June 2 (Bloomberg) -- Germany’s Samwer brothers, who have made a fortune replicating successful U.S. e-commerce businesses abroad, are about to take another page out of the tech billionaire handbook: going public.
Rocket Internet GmbH, founded by Alexander, Marc and Oliver Samwer in 2007, is preparing an initial public offering this year in Frankfurt that may value the company at more than 3 billion euros ($4 billion), people familiar with the situation said on May 30.
Rocket has hired Berenberg, JPMorgan Chase & Co. and Morgan Stanley to manage the potential listing, the people said, asking not to be identified discussing a private matter. Berlin-based Rocket, which calls itself the world’s largest Internet incubator with more than 75 companies including online retailer Zalando SE, is the latest e-commerce business to test investor appetite.
Alibaba Group Holding Ltd., the Chinese online marketplace founded by former English teacher Jack Ma, filed last month for what could become the largest U.S. IPO ever. The listing in New York could raise as much as $20 billion, which may make Ma the third-wealthiest in China, with $12.5 billion, and one of the 100 richest worldwide in the Bloomberg Billionaires Index.
“We focus on what’s best for the company and that is concentrating on our operations, in order to build a business for the long-term,” Andreas Winiarski, a spokesman for Rocket said on May 30. He declined to comment on a possible IPO. Representatives at JPMorgan, Morgan Stanley and Berenberg declined to comment.
Technology Stocks Fall
Food-delivery startup Just Eat Plc and King Digital Entertainment Plc, the creator of Candy Crush games, are among companies that have gone public this year, even as investors are cautious about how new businesses will generate profits. The STOXX 600 Technology Index has fallen this year in an otherwise rising market.
Twitter Inc., the messaging website that listed in November, has fallen to about $32 a share after peaking at $74 amid a slowdown in membership growth. Still, co-founder Evan Williams became a billionaire on paper on the first day of trading after the shares rose 73 percent.
Rocket and its ventures have received more than 2 billion euros in external funding, according to Swedish holding company Investment AB Kinnevik.

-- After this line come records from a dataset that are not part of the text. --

-- ==== Sys2Proof/Machine/Replace.lean ====
section
/-! DEFINITION. What a lost part strikes, and the re-placement of struck folds (R33, R541, R546 to R556). -/

namespace Sys2Proof.Machine

/-! ### Positions (R33, Table 01-5) -/

def posFailed : Nat := 0
def posExposed : Nat := 1
def posSpare : Nat := 2

def State.setPosition (s : State) (q v : Nat) : State :=
  if s.position q = v then s
  else ({ s with positions := Map.set 1 s.positions q v }.recordModule).report (srcHub (q / 24) none) 0x9015 q v

/-- R574: the arrays of a failed position that hold a copy of the module records become RESERVED while they read. -/
def State.reserveArrays (s : State) (q : Nat) : State :=
  if s.store.copies.any (fun c => c.contains q) ∧ Config.arraysRead s.fresh q then
    ((List.range 32).foldl (fun (s : State) a => s.setArrState q a 6) s).drew
  else s

/-- A cluster is lost: its domain goes off at once with what it held, and its arrays with it; its position is failed. -/
def State.loseCluster (s : State) (q : Nat) : State :=
  let s := (s.darken q domFailed false).setPosition q posFailed
  (s.modCluster q (fun c => { c with arrays := [] })).reserveArrays q

/-- The hub that tells of a lea's loss: that of its lowest-numbered working neighbour. -/
def State.teller (s : State) (n : Nat) : Nat :=
  let near := [n - 8, n - 1, n + 1, n + 8].filter (fun m => decide (m < 64) && m != n && !(s.hub m).dead &&
    decide (dist (m / 8) (n / 8) + dist (m % 8) (n % 8) = 1))
  (near.head?).getD 0

/-! ### Streams that lose their state (R547) -/

/-- What is lost: clusters, stacks, and hubs with their request entries. -/
structure Lost where
  clusters : List Nat
  drams    : List Nat
  hubs     : List Nat
deriving DecidableEq, Repr

/-- A page table entry names a frame of a lost part. -/
def Lost.frame (l : Lost) (w : Word) : Bool :=
  if pteScratch w then l.clusters.contains (pteUnit w) else l.drams.contains (pteUnit w)

/-- The master copy of an adapter lay on a lost cluster. -/
def State.adapterLost (s : State) (l : Lost) (h : Nat) : Bool :=
  (Map.find s.models h).any (fun m => m.adapter && m.cur.tensors.any (fun p => p.kind == 10 && l.clusters.contains p.cluster))

def State.entryLost (s : State) (l : Lost) (g : Nat) : Bool :=
  let e := s.entry g
  l.hubs.contains (entryHub g) || e.pages.any (fun p => l.frame p.2) ||
  (e.countPage != 0 && l.frame (BitVec.ofNat 64 e.countPage)) || (e.adapter != 0 && s.adapterLost l e.adapter)

def State.loseState (s : State) (g code : Nat) : State :=
  let st := (s.entry g).state
  if st = eFree ∨ st = eDone ∨ st = eFailed ∨ st = eDraining then s
  else (s.loseEntry g).report (srcModule (some (s.entry g).fold)) 0x7013 g code

def State.loseStates (s : State) (l : Lost) (code : Nat) : State :=
  ((s.notFree).filter (s.entryLost l)).foldl (fun (s : State) g => s.loseState g code) s

/-! ### The choice of replacements (R550 to R552) -/

/-- A position of one of the two pools of R550; rectangle folds take spares only. -/
def State.candidateAt (s : State) (rect : Bool) (q : Nat) : Bool :=
  let picked := s.folds.any (fun f => f.2.replacing.any (fun r => r.picks.any (fun p => p.2 == q)))
  !picked && s.domain q != domFailed && !s.heldOff q && !(s.hub (q / 24)).dead && (s.foldOf q).isNone &&
  (s.position q == posSpare || (!rect && s.position q == posExposed && s.bit Fld.fltReserveMask 0 (q / 24) (q % 24)))

def leaClusters (n : Nat) : List Nat := (List.range 24).map (fun k => 24 * n + k)

/-- A rectangle fold: a spare of the lost cluster's lea, then of the fold's other leas. -/
def State.pickRect (s : State) (leas taken : List Nat) (lost : Nat) : Option Nat :=
  (((lost / 24) :: leas.filter (· != lost / 24)).flatMap leaClusters).find? (fun q => s.candidateAt true q && !taken.contains q)

/-- A fold of one lea: the nearest candidate that keeps it connected. -/
def State.pickNear (s : State) (keep taken : List Nat) (lost : Nat) : Option Nat :=
  (sortUp (fun q => hops (tileOf lost) (tileOf q) * 2048 + q)
    ((leaClusters (lost / 24)).filter (fun q => s.candidateAt false q && !taken.contains q &&
      connected ((q :: keep).map (· % 24))))).head?

/-- Picks for the lost clusters of an elastic fold, one after another. -/
def State.pickAll (s : State) (rect : Bool) (leas keep : List Nat) : List Nat → List (Nat × Nat) → Option (List (Nat × Nat))
  | [], acc => some acc
  | q :: l, acc =>
    let taken := acc.map Prod.snd
    match (if rect then s.pickRect leas taken q else s.pickNear (keep ++ taken) taken q) with
    | some x => s.pickAll rect leas keep l (acc ++ [(q, x)])
    | none => none

/-- An exact-mode fold's placement in lea `n`: every index is a surviving cluster of the fold or a candidate, and its slot
plan takes no dead router. -/
def State.placementFits (s : State) (im : Image) (lost : List Nat) (n : Nat) (p : List Nat × List Flow) : Bool :=
  p.1.length == im.clusters.length && p.1.Nodup && p.1.all (fun k => decide (k < 24) &&
    (s.candidateAt false (24 * n + k) || (im.clusters.contains (24 * n + k) && !lost.contains (24 * n + k)))) &&
  p.2.all (fun fl => fl.cells.all (fun c => !(s.router c.tile).dead))

/-- A tile of any lea, at the same place in lea `n`. -/
def tileIn (n x : Nat) : Nat := 5 * (n % 8) + tileX x % 5 + 64 * (5 * (n / 8) + tileY x % 5)

/-- The flows of a placement are given by cluster index; they stand in lea `n`. -/
def flowsIn (n : Nat) (l : List Flow) : List Flow :=
  l.map (fun f => { f with
    src := 24 * n + f.src % 24, dst := 24 * n + f.dst % 24, tree := f.tree.map (fun e => (tileIn n e.1, e.2)) })

def State.pickPlacement (s : State) (im : Image) (lost : List Nat) : Option (Nat × List Nat × List Flow) :=
  let own := ((im.clusters.head?).map (· / 24)).getD 0
  (own :: (List.range 64).filter (· != own)).findSome? (fun n =>
    ((im.placements.take 8).find? (fun p => s.placementFits im lost n (p.1, flowsIn n p.2))).map (fun p => (n, p)))

/-- What the steward chooses for fold `f`: (old, new) for each cluster of the image that moves. -/
def State.choosePicks (s : State) (f : Nat) (lost : List Nat) : Option (List (Nat × Nat)) :=
  match (s.fold f).image with
  | none => some []
  | some im =>
    if s.foldExact f then
      (s.pickPlacement im lost).map (fun p => ((im.clusters.zip p.2.1).map (fun x => (x.1, 24 * p.1 + x.2))).filter (fun x => x.1 != x.2))
    else
      let gone := im.clusters.filter lost.contains
      s.pickAll im.leaRect (s.foldLeas f) (im.clusters.filter (fun q => !gone.contains q)) gone []

def State.setReplacing (s : State) (f : Nat) (r : Option Replacing) : State := s.modFold f (fun x => { x with replacing := r })

/-- FLT_REPLACE_STAT.waiting. -/
def State.countWaiting (s : State) : State :=
  s.setFld Fld.fltReplaceStatWaiting 0 0 (Nat.min 65535 (s.folds.filter (fun f => f.2.replacing.any Replacing.waits)).length)

/-- A pick that is not under test-worthy power is powered up (R552). -/
def State.readyPick (s : State) (q : Nat) : State :=
  if s.domain q = domDark then s.askPower q else s

/-- The choice for a struck fold; without one it waits (R551). -/
def State.tryReplace (s : State) (f : Nat) : State :=
  match (s.fold f).replacing with
  | none => s
  | some r =>
    let s := s.setReplacing f (some { r with picks := [] })
    match s.choosePicks f r.lost with
    | some picks =>
      let s := s.setReplacing f (some { r with picks := picks, waits := false })
      (picks.foldl (fun (s : State) p => s.readyPick p.2) s).countWaiting
    | none =>
      let s := s.setReplacing f (some { r with picks := [], waits := true })
      (if r.waits then s else s.report (srcModule (some f)) 0x7012 f 0).countWaiting

/-- Folds that wait make their choice again. -/
def State.tryWaiting (s : State) : State :=
  ((Map.keys s.folds).filter (fun f => (s.fold f).replacing.any Replacing.waits)).foldl (fun (s : State) f => s.tryReplace f) s

/-! ### Striking folds (R546 to R549, R556) -/

/-- The folds that a loss strikes: a lost cluster, or a region or pool in a lost stack. -/
def State.struckBy (s : State) (l : Lost) : List Nat :=
  ((Map.keys s.folds).filter (fun f => s.foldState f != foldIdle && (s.foldClusters f).any l.clusters.contains) ++
    (l.drams.flatMap s.foldsOfStack).filter (fun f => s.foldState f != foldIdle)).dedup

/-- A drain that has ended lets its commit proceed, unless the batch or result rows were lost (R556). -/
def State.commitFirst (s : State) (l : Lost) (f : Nat) : Bool :=
  (s.fold f).drained && !((s.fold f).image.any (fun im => l.clusters.contains im.batchAt.1 || l.clusters.contains im.resultAt.1))

/-- One fold is struck. A second loss restarts the choice (R556). -/
def State.strikeFold (s : State) (l : Lost) (code : Nat) (f : Nat) : State :=
  let s := s.endLoads (fun i => i.loadFold == f) stFault
  let s := if s.foldLive f then (s.stopFault f none).tellBlock f 0 else s
  let lost := (((s.fold f).replacing.map Replacing.lost).getD [] ++ (s.foldClusters f).filter l.clusters.contains).dedup
  let s := s.setReplacing f (some ⟨code, s.now, lost, [], false⟩)
  s.report (srcModule (some f)) 0x7010 f code

/-- R3: while spare positions remain, a position that failed is made up for: spares are exposed until the exposed count,
with the spares that re-placements have picked, is that of the grade. First come the spares of the lost clusters' leas, then the
rest in ascending order (DESIGN CHOICE, log entry 102). A position of a lost lea keeps its state (log entry 74). -/
def State.spareOrder (s : State) (lost : List Nat) : List Nat :=
  let near := (lost.map (· / 24)).dedup
  let spares := (List.range 1536).filter (fun q => s.position q == posSpare && !(s.hub (q / 24)).dead &&
    !s.folds.any (fun f => f.2.replacing.any (fun r => r.picks.any (fun p => p.2 == q))))
  spares.filter (fun q => near.contains (q / 24)) ++ spares.filter (fun q => !near.contains (q / 24))

/-- The spares that a re-placement will expose: those it has picked, or, while it waits, one for each failed position. -/
def State.sparesFor (s : State) (r : Replacing) : Nat :=
  if r.waits then (r.lost.filter (fun q => s.position q == posFailed)).length
  else (r.picks.filter (fun p => s.position p.2 == posSpare)).length
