/-! ### The input monitor (R485 to R488) -/

/-- 10 mW units of input power over the newest `n` beats; a beat without a measurement counts as zero. -/
def State.powerSum (s : State) (n : Nat) : Nat := (s.power.beats.take n).foldl (· + ·) 0

/-- The mean over the newest `n` beats, in whole watts. -/
def State.meanWatts (s : State) (n : Nat) : Nat := s.powerSum n / (100 * n)

/-- R533: the reference of the governor is the measured power. -/
def State.measureRef (s : State) : State := s.setFld Fld.thmSlewRefW 0 0 (Nat.min 65535 (s.meanWatts 1000))

def State.limitS (s : State) : Nat := s.fld Fld.pwrLimitSustainedW 0 0
def State.limitW (s : State) : Nat := s.fld Fld.pwrLimitWindowW 0 0

/-- ceil(64 · (mean − limit) / limit) where the mean exceeds the limit, at most 32. -/
def excessLevel (sum n limit : Nat) : Nat :=
  let whole := 100 * n * limit
  if sum ≤ whole then 0 else if whole = 0 then 32 else Nat.min 32 (ceilDiv (64 * (sum - whole)) whole)

/-- R487. -/
def State.moduleLevel (s : State) : Nat :=
  Nat.max (excessLevel (s.powerSum 2000) 2000 s.limitW) (excessLevel (s.powerSum 1000000) 1000000 s.limitS)

/-- Every cluster that is ON takes its throttle level. -/
def State.throttleAll (s : State) : State :=
  ((List.range 1536).filter s.domainOn).foldl (fun (s : State) q => s.setThrottle q) s

def State.unsteady (s : State) (p : Nat → Cluster → Bool) : State :=
  { s with clusters := s.clusters.map (fun (e : Nat × Cluster) =>
      (e.1, if p e.1 e.2 then { e.2 with steady := false } else e.2)) }

/-- R535: P_1s has come within 2.0 kW of min(L_s, P_allow). -/
def State.nearLimit (s : State) : Bool :=
  decide (100000000 * Nat.min s.limitS (s.fld Fld.thmMeasPAllowW 0 0) < s.powerSum 1000000 + 2000 * 100000000)

def inRange400 (dv : Nat) : Bool := decide (3600 ≤ dv) && decide (dv ≤ 4200)
def State.setInput (s : State) (dv : Nat) : State := s.setFld Fld.pwrStatusInputDv 0 0 dv
def State.setHv (s : State) (on : Bool) : State := s.setFld Fld.pwrStatusHvPresent 0 0 (if on then 1 else 0)
def State.hvPresent (s : State) : Bool := s.fld Fld.pwrStatusHvPresent 0 0 == 1
def State.auxPresent (s : State) : Bool := s.fld Fld.pwrStatusAuxPresent 0 0 == 1

/-- The beat enters the means, and t_mod follows. -/
def State.monitorBeat (s : State) (hvDv hvDa auxDv auxDa : Nat) : State :=
  let w := hvDv * hvDa + auxDv * auxDa
  let s := (s.modPower (fun p => { p with
    beats := (w :: p.beats).take 1000000
    goodAt := if 3600 ≤ hvDv then some (p.goodAt.getD s.now) else none })).setInput hvDv
  let s := if s.supply ≤ supStandby then s else s.setHv (inRange400 hvDv)
  let s := (s.setFld Fld.pwrInputPBeatW 0 0 (Nat.min 65535 (w / 100))).setFld Fld.pwrInputP2msW 0 0 (Nat.min 65535 (s.meanWatts 2000))
  let s := s.setFld Fld.pwrInputP1sW 0 0 (Nat.min 65535 (s.meanWatts 1000000))
  let old := s.fld Fld.pwrStatusThrottle 0 0
  let v := s.moduleLevel
  let s := s.setFld Fld.pwrStatusThrottle 0 0 v
  let s := if old = 0 ∧ 0 < v then s.report (srcModule none) 0x1001 v (s.meanWatts 2000) else s
  let s := if 0 < v then s.bump Fld.pwrEvtCntThrottleBeats 0 0 else s
  let s := if old = v then s else s.throttleAll
  if s.nearLimit then s.unsteady (fun _ _ => true) else s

The Samwer brothers have a model of finding a promising Internet business in the U.S. and cloning it internationally. Since starting their first so-called dot-clone in 1999, a German version of EBay Inc., they’ve duplicated sites such as those of Airbnb Inc., EHarmony Inc. and Pinterest Inc. Zalando, a Zappos.com Inc. clone, is also planning an IPO this year, people familiar with the matter say.
Rocket starts companies, hires staff and provides marketing, design and management know-how until the fledgling company can fend for itself.
Known for putting Berlin’s startup scene on the map, the Samwers are also credited for sticking Germany with a reputation as the copycat capital of Europe. If both Zalando and Rocket go public this year, they will also revive IPO activity from Berlin, which hasn’t seen a sizable technology sale since Hypoport AG in 2007, data compiled by Bloomberg show.